On Tue, May 21, 2013 at 07:59:37PM +0000, Ed Schouten wrote:
> Author: ed
> Date: Tue May 21 19:59:37 2013
> New Revision: 250883
> URL: http://svnweb.freebsd.org/changeset/base/250883

> Log:
>   Add <uchar.h>.

Looks like an interesting approach to make applications LC_CTYPE locale
aware.

>   The <uchar.h> header, part of C11, adds a small number of utility
>   functions for 16/32-bit "universal" characters, which may or may not be
>   UTF-16/32. As our wchar_t is already ISO 10646, simply add light-weight
>   wrappers around wcrtomb() and mbrtowc().

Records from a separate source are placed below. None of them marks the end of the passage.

-- ==== Sys2Proof/Tests/Slice0.lean ====
section
/-! SUPPORT. Tests: ill-formed terms refused, command words written out from the encoding (30_encoding.md
rule R135), one-step runs with the derived vectors of 95_test_vectors.md part 4 under its test region TR0, and
for every obligation with hypotheses a state and operands that meet them. -/

namespace Sys2Proof.Tests

open Sys2Proof Sys2Proof.Machine

set_option Elab.async false

/-! ## Helpers -/

/-- Every region identifier. -/
def anyRegion : Span := ⟨0, 2 ^ 32 - 1⟩

/-- One value. -/
def only (n : Nat) : Span := ⟨n, n⟩

/-- The test region of 95_test_vectors.md part 1.1. -/
def tr0 : RegionPort where
  defaultChannels := ⟨[], [(0, 868100000), (1, 868300000), (2, 868500000)]⟩
  defaultSettings := ⟨[], ⟨869525000, 0, 0, 5⟩⟩
  validate :=
    ⟨[⟨[anyRegion, ⟨868000000, 868600000⟩], ⟨true, 0⟩⟩,
      ⟨[anyRegion, ⟨868700000, 869200000⟩], ⟨true, 1⟩⟩,
      ⟨[anyRegion, ⟨869400000, 869650000⟩], ⟨true, 2⟩⟩,
      ⟨[anyRegion, ⟨863000000, 867999999⟩], ⟨true, 3⟩⟩,
      ⟨[anyRegion, ⟨869700000, 870000000⟩], ⟨true, 3⟩⟩], ⟨false, 0⟩⟩
  rateParams :=
    ⟨[⟨[anyRegion, only 0], some ⟨12, 0⟩⟩, ⟨[anyRegion, only 1], some ⟨11, 0⟩⟩,
      ⟨[anyRegion, only 2], some ⟨10, 0⟩⟩, ⟨[anyRegion, only 3], some ⟨9, 0⟩⟩,
      ⟨[anyRegion, only 4], some ⟨8, 0⟩⟩, ⟨[anyRegion, only 5], some ⟨7, 0⟩⟩,
      ⟨[anyRegion, only 6], some ⟨7, 1⟩⟩, ⟨[anyRegion, only 7], some ⟨0, 3⟩⟩], none⟩
  offTime :=
    ⟨[⟨[anyRegion, only 0], 100⟩, ⟨[anyRegion, only 1], 1000⟩, ⟨[anyRegion, only 2], 10⟩,
      ⟨[anyRegion, only 3], 100⟩], 1⟩
  rx1Rate :=
    ⟨(List.range 8).flatMap (fun t => (List.range 8).map (fun o =>
      ⟨[anyRegion, only t, only o], BitVec.ofNat 8 (t - o)⟩)), 0⟩

/-- The state after an outcome, if there is one. -/
def next? : Host.Outcome State Fault Refusal → Option State
  | .next t => some t
  | .fault _ => none
  | .refused _ => none

/-- The fault of an outcome, if it is one. -/
def fault? : Host.Outcome State Fault Refusal → Option Fault
  | .next _ => none
  | .fault f => some f
  | .refused _ => none

/-- What a view shows after a command. -/
def after {α : Type} (i : Instr) (s : State) (view : State → α) : Option α := (next? (exec i s)).map view

/-- A byte string written as one hexadecimal number, first byte highest. -/
def hexBytes (n len : Nat) : List Byte :=
  (List.range len).map (fun i => BitVec.ofNat 8 (n / 256 ^ (len - 1 - i)))

/-- A 16-byte string written so. -/
def hexBlock (n : Nat) : Block := Block.ofBytes (hexBytes n 16)

/-- The instance of the vectors after a hardware reset: P_NCH = 16, P_NBAND = 6, REGION = TR0. -/
def blank : State := State.init tr0 16 6 Memory.powerOn HostAgent.idle

/-- The keys K_A, K_N and K_S of 95_test_vectors.md part 1. -/
def testKeys : Keys :=
  ⟨hexBlock 0x2b7e151628aed2a6abf7158809cf4f3c, hexBlock 0x000102030405060708090a0b0c0d0e0f,
    hexBlock 0x101112131415161718191a1b1c1d1e1f⟩

/-- The reset state with the keys loaded and ARG0 to ARG2 written. -/
def armed (a0 : Word) (a1 a2 : Word := 0) : State := { blank with keys := testKeys, args := ⟨a0, a1, a2, 0⟩ }

/-- With bytes loaded into WBUF from an offset on. -/
def withWbuf (o : Nat) (bs : List Byte) (s : State) : State := s.setWbuf o bs

/-- With bytes loaded into PBUF from offset 0 on. -/
def withPbuf (bs : List Byte) (s : State) : State := { s with mem := s.mem.writeBytes pbufBase bs }

/-- The state S0 of 95_test_vectors.md part 4.6. -/
def inited : State := { blank with ce := ChanEngine.initFor tr0 blank.ce 0 }

/-- With ARG0 to ARG2 written. -/
def withArgs (a0 a1 a2 : Word) (s : State) : State := { s with args := ⟨a0, a1, a2, 0⟩ }

/-- A command word pending with the engine's turn next. -/
def pending (w : Word) (s : State) : State := s.withPending w

/-- With a program for the host. -/
def withProgram (ls : List HostLine) (s : State) : State := { s with host := { s.host with program := ls } }

/-- A JoinRequest descriptor (EN-1). -/
def joinRequest : FrameDesc :=
  { FrameDesc.zero with
    appEuiLo := 0x05060708, appEuiHi := 0x01020304, devEuiLo := 0x15161718, devEuiHi := 0x11121314,
    devNonce := 0xABCD }

/-- A JoinAccept descriptor, without (EN-3) or with (EN-4) a CFList. -/
def joinAccept (cf : Bool) : FrameDesc :=
  { FrameDesc.zero with
    type := 1, appNonce := 0x123456, netId := 0x13, devAddr := 0x26011BDA, ja := ⟨1, 3, 1, cf⟩,
    cfList := if cf then hexBlock 0x184f84e85684b85e84886684586e8400 else Block.zero }

/-- A data-frame descriptor with FD_DEVADDR = 0x26011BDA. -/
def dataFrame (t : BitVec 3) (flags len fCnt : Word) (port : Byte) (opts0 : Word := 0) : FrameDesc :=
  { FrameDesc.zero with
    type := t, flags := FrameFlags.ofWord flags, len := FrameLen.ofWord len, devAddr := 0x26011BDA,
    fCnt := fCnt, port := port, opts := Block.zero.setWord 0 opts0 }

/-- The reset state with the keys, a descriptor and MAXLEN. -/
def toEncode (fd : FrameDesc) (m : Word) : State := { armed m with fd := fd }

/-- The reset state with the keys, a frame in WBUF and LEN. -/
def toDecode (frame : List Byte) (n : Word) : State := withWbuf 0 frame (armed n)

/-- The 18-byte frame U of EN-5. -/
def frameU : List Byte := hexBytes 0x40da1b012680010001b660cc5290fe29657b 18

/-! ## Ill-formed terms are refused -/

theorem test_wf_aesEnc_ksel3 : (Instr.aesEnc 3).wf = false := by decide
theorem test_wf_aesDec_ksel3 : (Instr.aesDec 3).wf = false := by decide
theorem test_wf_ctrXor_ksel4 : (Instr.ctrXor 4).wf = false := by decide
theorem test_wf_cmac_ksel8 : (Instr.cmac 8).wf = false := by decide
theorem test_wf_micData_ksel15 : (Instr.micData 15).wf = false := by decide
theorem test_wf_write_misaligned : (HostLine.write 0x012 4 0).wf = false := by decide
theorem test_wf_write_narrow : (HostLine.write 0x010 2 0).wf = false := by decide
theorem test_wf_read_wide : (HostLine.read 0x010 8).wf = false := by decide
theorem test_wf_poll_misaligned : (HostLine.poll 0x00D 1 0).wf = false := by decide
theorem test_wf_bufw_offset : (Pseudo.bufwWbuf 2 [0]).wf = false := by decide
theorem test_wf_bufw_length : (Pseudo.bufwPbuf 252 [0, 1, 2, 3, 4]).wf = false := by decide

/-! ## Words written out from the opcode table (OP, IDX in bits 15:8, KSEL in bits 19:16) -/

theorem test_decode_nop : decode 0x00000000 = .command .nop := by decide
theorem test_decode_encode : decode 0x00000010 = .command .encode := by decide
theorem test_decode_decode : decode 0x00000011 = .command .decode := by decide
theorem test_decode_phySize : decode 0x00000012 = .command .phySize := by decide
theorem test_decode_isUpstream : decode 0x00000013 = .command .isUpstream := by decide
theorem test_decode_aesEnc : decode 0x00020020 = .command (.aesEnc 2) := by decide
theorem test_decode_aesDec : decode 0x00010021 = .command (.aesDec 1) := by decide
theorem test_decode_ctrXor : decode 0x00020022 = .command (.ctrXor 2) := by decide
theorem test_decode_cmac : decode 0x00010023 = .command (.cmac 1) := by decide
theorem test_decode_micData : decode 0x00010024 = .command (.micData 1) := by decide
theorem test_decode_ceInit : decode 0x00000030 = .command .ceInit := by decide
theorem test_decode_ceAdd : decode 0x00001031 = .command (.ceAdd 0x10) := by decide
theorem test_decode_ceRemove : decode 0x0000FF32 = .command (.ceRemove 0xFF) := by decide
theorem test_decode_ceMask : decode 0x00008033 = .command (.ceMask 0x80) := by decide
theorem test_decode_ceUnmask : decode 0x00000134 = .command (.ceUnmask 0x01) := by decide
theorem test_decode_ceSetRatePower : decode 0x00000035 = .command .ceSetRatePower := by decide
theorem test_decode_ceWaitTime : decode 0x00000036 = .command .ceWaitTime := by decide
theorem test_decode_ceTxSetting : decode 0x00000037 = .command .ceTxSetting := by decide
theorem test_decode_ceRx1Setting : decode 0x00000038 = .command .ceRx1Setting := by decide
theorem test_decode_ceRx2Setting : decode 0x00000039 = .command .ceRx2Setting := by decide
theorem test_decode_ceRegisterTx : decode 0x0000003A = .command .ceRegisterTx := by decide
theorem test_decode_ceCapacity : decode 0x0000003B = .command .ceCapacity := by decide
theorem test_decode_timeOnAir : decode 0x0000003C = .command .timeOnAir := by decide

/-- A table word is the command word itself. -/
theorem test_decodeTableWord : decodeTableWord 32 0x00020023 = some (.cmac 2) := by decide

/-- The very next step runs the word placed in CMD. -/
theorem test_withFetchWord :
    (next? (step (State.reset.withFetchWord 32 0x0000003B))).map (fun t => (t.result, t.ress.r0)) =
      some (.ok, 16) := by decide +kernel

/-! ## One command at a time (95_test_vectors.md parts 4.1 to 4.7) -/

theorem test_nop : after .nop blank (fun t => (t.result, t.readReg .status)) = some (.ok, 2) := by
  decide +kernel

/-- EN-1. -/
theorem test_encode_joinRequest :
    after .encode (toEncode joinRequest 23) (fun t => (t.result, t.ress.r0, t.wbufBytes 0 23)) =
      some (.ok, 23, hexBytes 0x0008070605040302011817161514131211cdab758c4d8c 23) := by decide +kernel

/-- EN-7: port 0 selects NwkSKey, the options stay in the clear. -/
theorem test_encode_confirmedDown :
    after .encode (withPbuf [0x02, 0x30, 0x01] (toEncode (dataFrame 5 0x19 0x302 0x1234 0 0x5103) 255))
        (fun t => (t.result, t.ress.r0, t.wbufBytes 0 18)) =
      some (.ok, 18, hexBytes 0xa0da1b0126323412035100a227eb08e72413 18) := by decide +kernel

/-- EN-4, decoded back. -/
theorem test_decode_joinAccept :
    after .decode
        (toDecode (hexBytes 0x2001abe6f51cbc034cbb6a9f25161e0fcfa3fe58a57d3714a5b82108cf9b633e28 33) 33)
        (fun t => (t.result, t.fd, t.wbufBytes 0 33)) =
      some (.ok, joinAccept true,
        hexBytes 0x20563412130000da1b01261301184f84e85684b85e84886684586e8400673004c7 33) := by
  decide +kernel

/-- DE-8: one payload bit flipped. -/
theorem test_decode_mic :
    after .decode (toDecode (hexBytes 0x40da1b012680010001b760cc5290fe29657b 18) 18)
        (fun t => (t.result, t.readReg .fdLen, t.keys, t.wbufBytes 0 18)) =
      some (.mic, 0x08090500, Keys.zero, hexBytes 0x40da1b01268001000169656c6c6ffe29657b 18) := by
  decide +kernel

theorem test_phySize : after .phySize (withArgs 255 255 0 blank) (fun t => t.ress.r0) = some 523 := by
  decide +kernel

/-- 30_encoding.md rule R133: only ARG0[2:0] is read. -/
theorem test_isUpstream : after .isUpstream (withArgs 0xA 0 0 blank) (fun t => t.ress.r0) = some 1 := by
  decide +kernel

/-- CR-1, from FIPS-197. -/
theorem test_aesEnc :
    after (.aesEnc 1) { armed 0 with blk := hexBlock 0x00112233445566778899aabbccddeeff }
        (fun t => (t.result, t.readReg (.blk 0), t.blk, t.keys)) =
      some (.ok, 0xD8E0C469, hexBlock 0x69c4e0d86a7b0430d8cdb78070b4c55a, Keys.zero) := by decide +kernel

/-- CR-5: the keys are kept. -/
theorem test_aesEnc_illegal :
    after (.aesEnc 3) (armed 0) (fun t => (t.result, t.keys)) = some (.illegal, testKeys) := by
  decide +kernel

/-- CR-3. -/
theorem test_aesDec :
    after (.aesDec 1) { armed 0 with blk := hexBlock 0x69c4e0d86a7b0430d8cdb78070b4c55a }
        (fun t => t.blk) = some (hexBlock 0x00112233445566778899aabbccddeeff) := by decide +kernel

/-- CR-13: a range that ends exactly at 256. -/
theorem test_ctrXor :
    after (.ctrXor 2) (withWbuf 252 [0xaa, 0xbb, 0xcc, 0xdd] (armed 0x04FC 0x26011BDA 1))
        (fun t => (t.result, t.wbufBytes 252 4)) = some (.ok, [0x74, 0xbe, 0x6c, 0xe3]) := by decide +kernel

/-- CR-11: downlink. -/
theorem test_ctrXor_down :
    after (.ctrXor 2) (withWbuf 0 [0x68, 0x65, 0x6c, 0x6c, 0x6f] (armed 0x10500 0x26011BDA 1))
        (fun t => t.wbufBytes 0 5) = some [0x09, 0xbb, 0xbb, 0xd1, 0x8a] := by decide +kernel

/-- CMAC of 40 bytes under K_A, from RFC 4493. -/
theorem test_cmac :
    after (.cmac 0)
        (withWbuf 0 (hexBytes 0x6bc1bee22e409f96e93d7e117393172aae2d8a571e03ac9c9eb76fac45af8e5130c81c46a35ce411 40)
          (armed 0x2800))
        (fun t => (t.result, t.blk)) = some (.ok, hexBlock 0xdfa66747de9ae63030ca32611497c827) := by
  decide +kernel

/-- CR-9: FAIL leaves BLK and clears the keys. -/
theorem test_cmac_fail :
    after (.cmac 0) { armed 0x07FA with blk := hexBlock 0x11111111111111111111111111111111 }
        (fun t => (t.result, t.blk, t.keys)) =
      some (.fail, hexBlock 0x11111111111111111111111111111111, Keys.zero) := by decide +kernel

/-- CR-15. -/
theorem test_micData :
    after (.micData 1) (withWbuf 0 (frameU.take 14) (armed 0x0E00 0x26011BDA 1))
        (fun t => (t.result, t.ress.r0)) = some (.ok, 0x7B6529FE) := by decide +kernel

/-- CE-1: the tables. -/
theorem test_ceInit_tables :
    after .ceInit blank (fun t => (t.result, t.readReg .ceSel, t.readReg .ceCount, t.readReg (.bandLast 1),
        t.readReg (.chFreq 0))) = some (.ok, 0x00010000, 3, 0xFF, 0x33BE27A0) := by decide +kernel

Our wchar_t is only ISO 10646 for UTF-8 and possibly US-ASCII and
ISO8859-1 (subset) locales. However, we support various other charsets
such as ISO8859-2 and even some non-Unicode multibyte encodings
(although I have no idea how complete the support for the latter is).
Using the new functions with such locales is likely to produce garbage.
Some sort of iconv is necessary to avoid this mojibake and we do not
have it in base.

I encountered the same issue when implementing $'\uXXXX' and
$'\UXXXXXXXX' for /bin/sh. I decided to implement full support only for
UTF-8 locales and restrict the rest to US-ASCII, converting all other
(valid) characters to question marks. I did not see a reason to treat
Western Europe preferentially by adding a simple ISO8859-1 mapping.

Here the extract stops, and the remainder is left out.